The pandemic has increased investments into healthcare, but to what extent is prioritising health in developing nations beneficial?

In developed economies, we assume that growth is a constant, and take it for granted. Yet, in the 1990s, developing countries had a period of zero growth, dubbed ‘the lost decade’. This coincided with the AIDS epidemic, which brought health to the conversation during a time when trade liberalisation was considered to be the driving force of economic development.
Remarkable feats have been achieved in the last 20 years to combat poor health in developing countries, specifically towards the treatment of communicable diseases. This can be seen in figure 1, representing a 40% reduction in DALY (disability-adjusted life years — years of healthy life) lost due to communicable diseases globally. Yet, the discourse regarding developmental investment seems to be shifting away from health, despite the 700 million DALY lost due to communicable diseases in 2016, and the global lateral health inequalities.

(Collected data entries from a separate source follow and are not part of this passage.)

-- ==== Sys2Proof/Tests/Slice0.lean ====
section
/-! SUPPORT. The model's own tests: ill-formed terms refused; words written out from the spec's encodings; one-step
vectors of spec/95_test_vectors.md (expected values are the spec's, from the rules named beside them); and for every
statement with hypotheses a state and operands that meet them. -/

namespace Sys2Proof.Machine.Tests

open Sys2Proof Sys2Proof.Machine

/-! ### Helpers -/

/-- The next state of an outcome, if it is one. -/
def nextOf : Out → Option State
  | .next s => some s
  | .fault _ => none
  | .refused _ => none

/-- The refusal of an outcome, if it is one. -/
def refusalOf : Out → Option Refusal
  | .next _ => none
  | .fault _ => none
  | .refused r => some r

/-- A parser fed some bytes from power-on. -/
def fed (bytes : List Byte) : State :=
  match feedRun bytes State.reset with
  | some (_, s) => s
  | none => State.reset

/-- A parser that has discarded one noise byte. -/
def quiet : State := fed [0x13]

/-- The shortest frame, vector E1. -/
def e1 : List Byte := [0xAA, 0x40, 0x00, 0x2C, 0x8D, 0xF1]

/-- The state with a call waiting. -/
def calling (c : HostCall) (s : State) : State := s.setHost [c]

/-- A wait of the host for a command, in non-blocking or blocking mode with deadline 7 at time 3, and these answers of
the environment. -/
def waiting (expect : Byte) (blocking : Bool) (polls : List (Option Byte)) (ticks : List Time) (s : State) : State :=
  { s with
    cs := .wait .host
    reader := { expect := expect, toVal := if blocking then 4 else 0, wmode := blocking, tDeadline := 7 }
    env := { s.env with polls := polls, ticks := ticks, time := 3 } }

/-- A request loaded, on a transport with these answers. -/
def loaded (polls : List (Option Byte)) : State :=
  { quiet with
    req := { valid := true, cmd := 0x2C, len := 2, bytes := [(0, 0x11), (1, 0x22)] }
    env := { quiet.env with polls := polls } }

/-- The same, a `TRANSACT` with timeout 0 started. -/
def started (polls : List (Option Byte)) : State :=
  { loaded polls with attempt := 0, cs := .send 0, result := none }

/-! ### Well-formedness: each check refuses an ill-formed term -/

theorem test_wf_frame_read : (Instr.frameRead 0x2C 0 1 [0x8D]).wellFormed = false := by decide
theorem test_wf_frame_write : (Instr.frameWrite 0x2C 0 1 [0x8D, 0xF1, 0x00]).wellFormed = false := by decide
theorem test_wf_noise : (Instr.rxNoise 0xAA).wellFormed = false := by decide

theorem test_wf_encode : (Instr.encode 9 true (List.replicate 1017 0)).wellFormed = false := by
  rw [Instr.wellFormed, List.length_replicate]; decide

theorem test_wf_encode_longest : (Instr.encode 9 true (List.replicate 1016 0)).wellFormed = true := by
  rw [Instr.wellFormed, List.length_replicate]; decide

theorem test_wf_req_load : (Instr.reqLoad 9 (List.replicate 1023 0)).wellFormed = false := by
  rw [Instr.wellFormed, List.length_replicate]; decide

theorem test_wf_req_load_longest : (Instr.reqLoad 9 (List.replicate 1022 0)).wellFormed = true := by
  rw [Instr.wellFormed, List.length_replicate]; decide

/-! ### Decoding: words from R90, R91, R104, R105 -/

theorem test_decode_frame_read : (decode tableContext (.call (.frame e1))).toOption =
    some (.frameRead 0x2C 0 1 [0x8D, 0xF1]) := by decide

/-- Flags `7F FE`: field 1111111001, reserved 11111, write 1; a frame of that length needs 1018 more bytes, so these
seven are no frame. -/
theorem test_decode_frame_length : (decode tableContext (.call (.frame [0xAA, 0x7F, 0xFE, 0x55, 0x01, 0x0B, 0x09]))) =
    .error (.frameLength 7) := by decide

/-- Vector E4, flags 0x0081. -/
theorem test_decode_frame_write : (decode tableContext (.call (.frame [0xAA, 0x81, 0x00, 0x55, 0x01, 0x0B, 0x09]))) =
    .ok (.frameWrite 0x55 0 2 [0x01, 0x0B, 0x09]) := by decide

/-- Vector P11, reserved bits set. -/
theorem test_decode_frame_reserved : (decode tableContext (.call (.frame [0xAA, 0x7E, 0x00, 0x2C, 0x5F, 0xC4]))) =
    .ok (.frameRead 0x2C 0x1F 1 [0x5F, 0xC4]) := by decide

theorem test_decode_no_marker : decode tableContext (.call (.frame [0x55, 0x40, 0x00, 0x2C, 0x8D, 0xF1])) =
    .error (.noMarker 0x55) := by decide

theorem test_decode_noise : decode tableContext (.key 0b000_00010011#11) = .ok (.rxNoise 0x13) := by decide
theorem test_decode_marker : decode tableContext (.key 0b000_10101010#11) = .ok .rxMarker := by decide
theorem test_decode_flags_lo : decode tableContext (.key 0b001_10101010#11) = .ok (.rxFlagsLo 0xAA) := by decide

/-- Vector P3: flags `40 FE`, count 1019, and `80 FE`, count 1020. -/
theorem test_decode_flags_hi_ok : decode { tableContext with flagsLo := some 0x40 } (.key 0b010_11111110#11) =
    .ok (.rxFlagsHiOk 0xFE) := by decide

theorem test_decode_flags_hi_bad : decode { tableContext with flagsLo := some 0x80 } (.key 0b010_11111110#11) =
    .ok (.rxFlagsHiBad 0xFE) := by decide

/-- Vector P3: flags `3F 00`, count 2. -/
theorem test_decode_flags_hi_short : decode { tableContext with flagsLo := some 0x3F } (.key 0b010_00000000#11) =
    .ok (.rxFlagsHiBad 0x00) := by decide

theorem test_decode_body : decode { tableContext with rem := 2 } (.key 0b100_10101010#11) = .ok (.rxBody 0xAA) := by
  decide

/-- The last byte of E1: checksum 0xF18D, low byte 0x8D already received. -/
theorem test_decode_last_ok :
    decode { flagsLo := some 0x40, rem := 1, ckLo := some 0x8D, ckCalc := some 0xF18D } (.key 0b100_11110001#11) =
      .ok (.rxLastOk 0xF1) := by decide

theorem test_decode_last_bad :
    decode { flagsLo := some 0x40, rem := 1, ckLo := some 0x8D, ckCalc := some 0xF18D } (.key 0b100_11110000#11) =
      .ok (.rxLastBad 0xF0) := by decide

theorem test_decode_unused_state : decode tableContext (.key 0b011_00000000#11) = .error (.unusedParserState 3) := by
  decide

theorem test_decode_ops :
    [0, 1, 2, 3, 4, 5, 6, 7].map (fun op : BitVec 3 =>
      decodeOp { op := op, byteArg := 0x2C, flagArg := true, seqArg := [0x11], timeArg := 5 }) =
    [.parserReset, .feed 0x2C, .frameGet, .checksum [0x11], .encode 0x2C true [0x11], .reqLoad 0x2C [0x11],
      .waitFrame 0x2C 5, .transact 5] := by decide

theorem test_decode_other_request : decodeCall (.other [0x07]) = .error .notAnOperation := by decide

/-! ### One step: the vectors of spec/95_test_vectors.md -/

/-- K13. -/
theorem test_checksum_k13 : (nextOf (exec (.checksum [0xAA, 0x40, 0x00, 0x2C]) quiet)).map (·.result) =
    some (some (.checksum 0xF18D)) := by decide

/-- K12. -/
theorem test_checksum_k12 : checksum [0x31, 0x32, 0x33, 0x34, 0x35, 0x36, 0x37, 0x38, 0x39] = 0xA10C := by decide

/-- E1. -/
theorem test_encode_e1 : (nextOf (exec (.encode 44 false []) quiet)).map (·.result) = some (some (.bytes e1)) := by decide

/-- E10. -/
theorem test_encode_e10 : (nextOf (exec (.encode 0xAA true [0xAA, 0xAA]) quiet)).map (·.result) =
    some (some (.bytes [0xAA, 0xC1, 0x00, 0xAA, 0xAA, 0xAA, 0xB5, 0x9D])) := by decide

/-- R151's example: the latched frame stays. -/
theorem test_noise : (nextOf (exec (.rxNoise 0x13) (fed e1))).map (fun t => (t.parser, t.feedOut)) =
    some ((fed e1).parser, .incomplete) := by decide

/-- R152's example, on a parser with a latched frame. -/
theorem test_marker : (nextOf (exec .rxMarker (fed e1))).map
      (fun t => (t.parser.ps, t.parser.wrIdx, t.parser.frameOk, t.parser.readBuf 0)) =
    some (.gotMarker, 1, false, some 0xAA) := by decide

/-- P6: a marker value is taken as a flags byte. -/
theorem test_flags_lo : (nextOf (exec (.rxFlagsLo 0xAA) (fed [0xAA]))).map
      (fun t => (t.parser.ps, t.parser.wrIdx, t.parser.readBuf 1)) = some (.gotFlagsLow, 2, some 0xAA) := by decide

/-- P1, byte 2: flags 0x0140, count 7. -/
theorem test_flags_hi_ok : (nextOf (exec (.rxFlagsHiOk 0x01) (fed [0xAA, 0x40]))).map
      (fun t => (t.parser.ps, t.parser.rem, t.parser.wrIdx)) = some (.accumulating, 7, 3) := by decide

/-- P3: flags `40 FE`, count 1019. -/
theorem test_flags_hi_longest : (nextOf (exec (.rxFlagsHiOk 0xFE) (fed [0xAA, 0x40]))).map
      (fun t => (t.parser.ps, t.parser.rem)) = some (.accumulating, 1019) := by decide

/-- P3: flags `00 00` and `80 FE`. -/
theorem test_flags_hi_bad : (nextOf (exec (.rxFlagsHiBad 0x00) (fed [0xAA, 0x00]))).map
      (fun t => (t.parser.ps, t.parser.rem, t.parser.wrIdx)) = some (.hunting, 0, 3) := by decide

theorem test_flags_hi_too_long : (nextOf (exec (.rxFlagsHiBad 0xFE) (fed [0xAA, 0x80]))).map
      (fun t => (t.parser.ps, t.parser.rem)) = some (.hunting, 0) := by decide

/-- P1, byte 3. -/
theorem test_body : (nextOf (exec (.rxBody 0x2C) (fed [0xAA, 0x40, 0x01]))).map
      (fun t => (t.parser.rem, t.parser.wrIdx, t.parser.readBuf 3)) = some (6, 4, some 0x2C) := by decide

/-- R157's example. -/
theorem test_last_ok : (nextOf (exec (.rxLastOk 0xF1) (fed [0xAA, 0x40, 0x00, 0x2C, 0x8D]))).map
      (fun t => (t.feedOut, t.parser.ps, t.parser.cmdLatched, t.parser.frameOk, t.parser.payload)) =
    some (.frameReady, .hunting, 0x2C, true, some []) := by decide

/-- R158's example. -/
theorem test_last_bad : (nextOf (exec (.rxLastBad 0xF0) (fed [0xAA, 0x40, 0x00, 0x2C, 0x8D]))).map
      (fun t => (t.feedOut, t.parser.ps, t.parser.frameOk, t.parser.wrIdx)) =
    some (.incomplete, .hunting, false, 6) := by decide

/-- A class in another class's state is refused (log 9). -/
theorem test_other_class : refusalOf (exec (.rxBody 0x2C) quiet) = some .otherClass := by decide

/-- P12: reset in mid-frame. -/
theorem test_parser_reset : (nextOf (exec .parserReset (fed [0xAA, 0x40, 0x01, 0x2C]))).map
      (fun t => (t.parser.ps, t.parser.rem, t.parser.wrIdx, t.parser.frameOk)) = some (.hunting, 0, 4, false) := by decide

/-- P1: ten bytes, and what `get` then answers. -/
theorem test_frame_get :
    (nextOf (exec .frameGet (fed [0xAA, 0x40, 0x01, 0x2C, 0x96, 0x00, 0x00, 0x00, 0x04, 0x1E]))).map (·.result) =
      some (some (.frame { cmd := 0x2C, write := false, flagsRaw := 0x0140, payload := [0x96, 0x00, 0x00, 0x00] })) := by
  decide

/-- P13: at power-on `get` is refused, and again after a marker. -/
theorem test_frame_get_refused : refusalOf (exec .frameGet quiet) = some .noFrame ∧
    refusalOf (exec .frameGet (fed (e1 ++ [0xAA]))) = some .noFrame := by decide

theorem test_feed : (nextOf (exec (.feed 0xF1) (fed [0xAA, 0x40, 0x00, 0x2C, 0x8D]))).map (·.result) =
    some (some (.ready .frameReady)) := by decide

/-- P2 as one `feedall`. -/
theorem test_frame_read : (nextOf (exec (.frameRead 0x2C 0 1 [0x8D, 0xF1]) quiet)).map
      (fun t => (t.result, t.parser.cmdLatched)) = some (some (.readyAt [5]), 0x2C) := by decide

Still, the sector is severely underfunded — it is estimated that around $100 is spent per capita each year on health for the poorest 2 billion people, with much of this coming directly from households. Furthermore, there is a significant rise in non-communicable diseases, even in developing countries, which require more complex health systems, posing a challenge to such regions.
Naturally, there is a clear moral impetus for the investment into health, but the investment would have a crucial economic impact. An investigation by McKinsey and Co. proposed that 15% of global GDP is lost through poor health, mainly due to labour lost, or labour inefficiencies due to disease. Decades of economic literature have supported the bidirectional causal relationship between wealth and health, where better health leads to increased wealth and vice versa. On the macroeconomic scale, more recent empirical evidence suggests that 12% of economic growth in LICs and MICs from 1970 to 2000 was determined by reduced adult mortality, and a 2001 WHO study found that for a 10% increase in life expectancy, a 0.3–0.4% increase in annual growth rate is observed, strengthening the claim that good health is indeed a determining factor of economic growth.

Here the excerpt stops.